In terms of speed, JSTS isn't using Haversine calculations and distances, there is no way that A geodesic buffer can even come close in speed to a planar buffer in speed. And the Current buffer only seems to do Haversine North and south and nothing in between, When I look at the sheer area of error I still am at a loss for why More GIS people aren't also pushing for this.

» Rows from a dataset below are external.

theorem outByte_endBuffer (s : State) (r : List Byte) (a : Nat) :
    (s.endBuffer none (some r)).outByte a = (r[a]?).getD (s.outByte a) := s.outByte_commit r a

/-- R227: what a host reads of how a buffer command ended depends on the error and the result only. -/
theorem endBuffer_observed (s s' : State) (err : Option Code) (result : Option (List Byte)) :
    let t := s.endBuffer err result
    let t' := s'.endBuffer err result
    t.engine.errCode = t'.engine.errCode ∧ t.engine.outLen = t'.engine.outLen ∧
      ∀ a < t.engine.outLen.toNat, t.outByte a = t'.outByte a := by
  cases err with
  | some c => exact ⟨rfl, rfl, fun a below => absurd below (Nat.not_lt_zero a)⟩
  | none =>
    cases result with
    | none => exact ⟨rfl, rfl, fun a below => absurd below (Nat.not_lt_zero a)⟩
    | some r =>
      refine ⟨rfl, rfl, fun a below => ?_⟩
      have inside : a < r.length :=
        below.trans_le ((BitVec.toNat_ofNat ..).trans_le (Nat.mod_le r.length (2 ^ 32)))
      simp only [outByte_endBuffer, List.getElem?_eq_getElem inside, Option.getD_some]

/-- Settles O58: the operands give the error of the checks and the result, and these two what is observed. -/
theorem bufferResultsDependOnlyOnTheirOperands : Obligations.BufferResultsDependOnlyOnTheirOperands := by
  intro i s s' t t' buffer params key rk len bytes iv performed performed'
  have input := input_congr len bytes
  have same : bufferError s i = bufferError s' i ∧ bufferResult s i = bufferResult s' i := by
    obtain rfl | rfl | rfl | rfl := isBuffer_command buffer
    · simp only [bufferError_ebufEcb, bufferResult_ebufEcb, params, key, rk, len, input, and_self]
    · obtain ⟨ivLen, ivs⟩ := iv (.inl rfl)
      simp only [bufferError_ebufCbc, bufferResult_ebufCbc, params, key, rk, len, input, ivLen,
        ivs, and_self]
    · simp only [bufferError_dbufEcb, bufferResult_dbufEcb, params, key, rk, len, input, and_self]
    · obtain ⟨ivLen, ivs⟩ := iv (.inr rfl)
      simp only [bufferError_dbufCbc, bufferResult_dbufCbc, params, key, rk, len, input, ivLen,
        ivs, and_self]
  rw [exec_buffer buffer] at performed performed'
  cases performed
  cases performed'
  rw [same.1, same.2]
  exact endBuffer_observed ..

end Sys2Proof.Machine
end

section
/-! The system command `NOP` and the words next to its own (R260, R105). -/

namespace Sys2Proof.Machine

/-- R105, R260: a word with `OP = 0` and any other bit set is not `NOP`: its `MODE` or its `RSV` is nonzero. -/
theorem decode_illegal_of_op_zero {w : Word} (op : w.toNat % 16 = 0) (nonzero : w ≠ 0#32) :
    decode w = .illegal := by
  have value : w.toNat ≠ 0 := fun zero => nonzero (BitVec.eq_of_toNat_eq zero)
  have fields : w.toNat / 256 ≠ 0 ∨ w.toNat / 16 % 16 ≠ 0 := by omega
  rw [decode_eq_iff]
  rcases fields with rsv | mode
  · exact .inl rsv
  · exact .inr (.inr ⟨op.trans_le (Nat.zero_le 4), mode⟩)

/-- Settles O8: `NOP` has one outcome and its word is the command's; the other words by their `MODE` or `RSV`; the
value of `CMD` at reset is computed. -/
theorem nopOnlyClearsTheStatus : Obligations.NopOnlyClearsTheStatus :=
  ⟨fun _ => rfl, decode_encode .nop, fun _ => decode_illegal_of_op_zero, fun _ => rfl⟩

end Sys2Proof.Machine
end

section
/-! What a command that fails changes (R274), and the status each command ends with (R270 to R273). -/

namespace Sys2Proof.Machine

variable {s t : State} {d : Decoded} {i : Instr}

Perhaps It would make sense to have three functions, one called PlanarBuffer which would be best for local coordinates systems, One called FastGeodesicBuffer, and one called TrueGeodesicBuffer (yours)
Got past the warnings on npm install When I try to load the script the requires error out. var simplepolygon = require('simplepolygon'); var destination = require('@turf/destination'); var bearing = require('@turf/bearing'); var helpers = require('@turf/helpers'); var union = require('@turf/union'); var difference = require('@turf/difference'); var simplify = require('@turf/simplify');
is there a javascript library that is missing?
When I try to load the script the requires error out.
General rule of thumb: if you see an error, specify it. What is the error? What is the exact text of the error message?
I was missing the browserify command
On Feb 16, 2017 3:06 PM, "Tom MacWright" [email protected] wrote:
When I try to load the script the requires error out.
General rule of thumb: if you see an error, specify it. What is the error? What is the exact text of the error message?
— You are receiving this because you were mentioned. Reply to this email directly, view it on GitHub https://github.com/Turfjs/turf-buffer/pull/33#issuecomment-280460502, or mute the thread https://github.com/notifications/unsubscribe-auth/APQv9_em9SEsqJcJhFEoExQip9xODf3Qks5rdLpbgaJpZM4Iz2pa .
An update: Turf has been modularised, and turf-buffer
has been replaced by @turf/buffer
. I pushed my geodesicconvolution
branch to master in my fork. Hope this makes it a bit more visible and easy to try out for those who want!
I'm very interested in seeing a geodetic buffer in turf. Did this discussion die off or move somewhere else?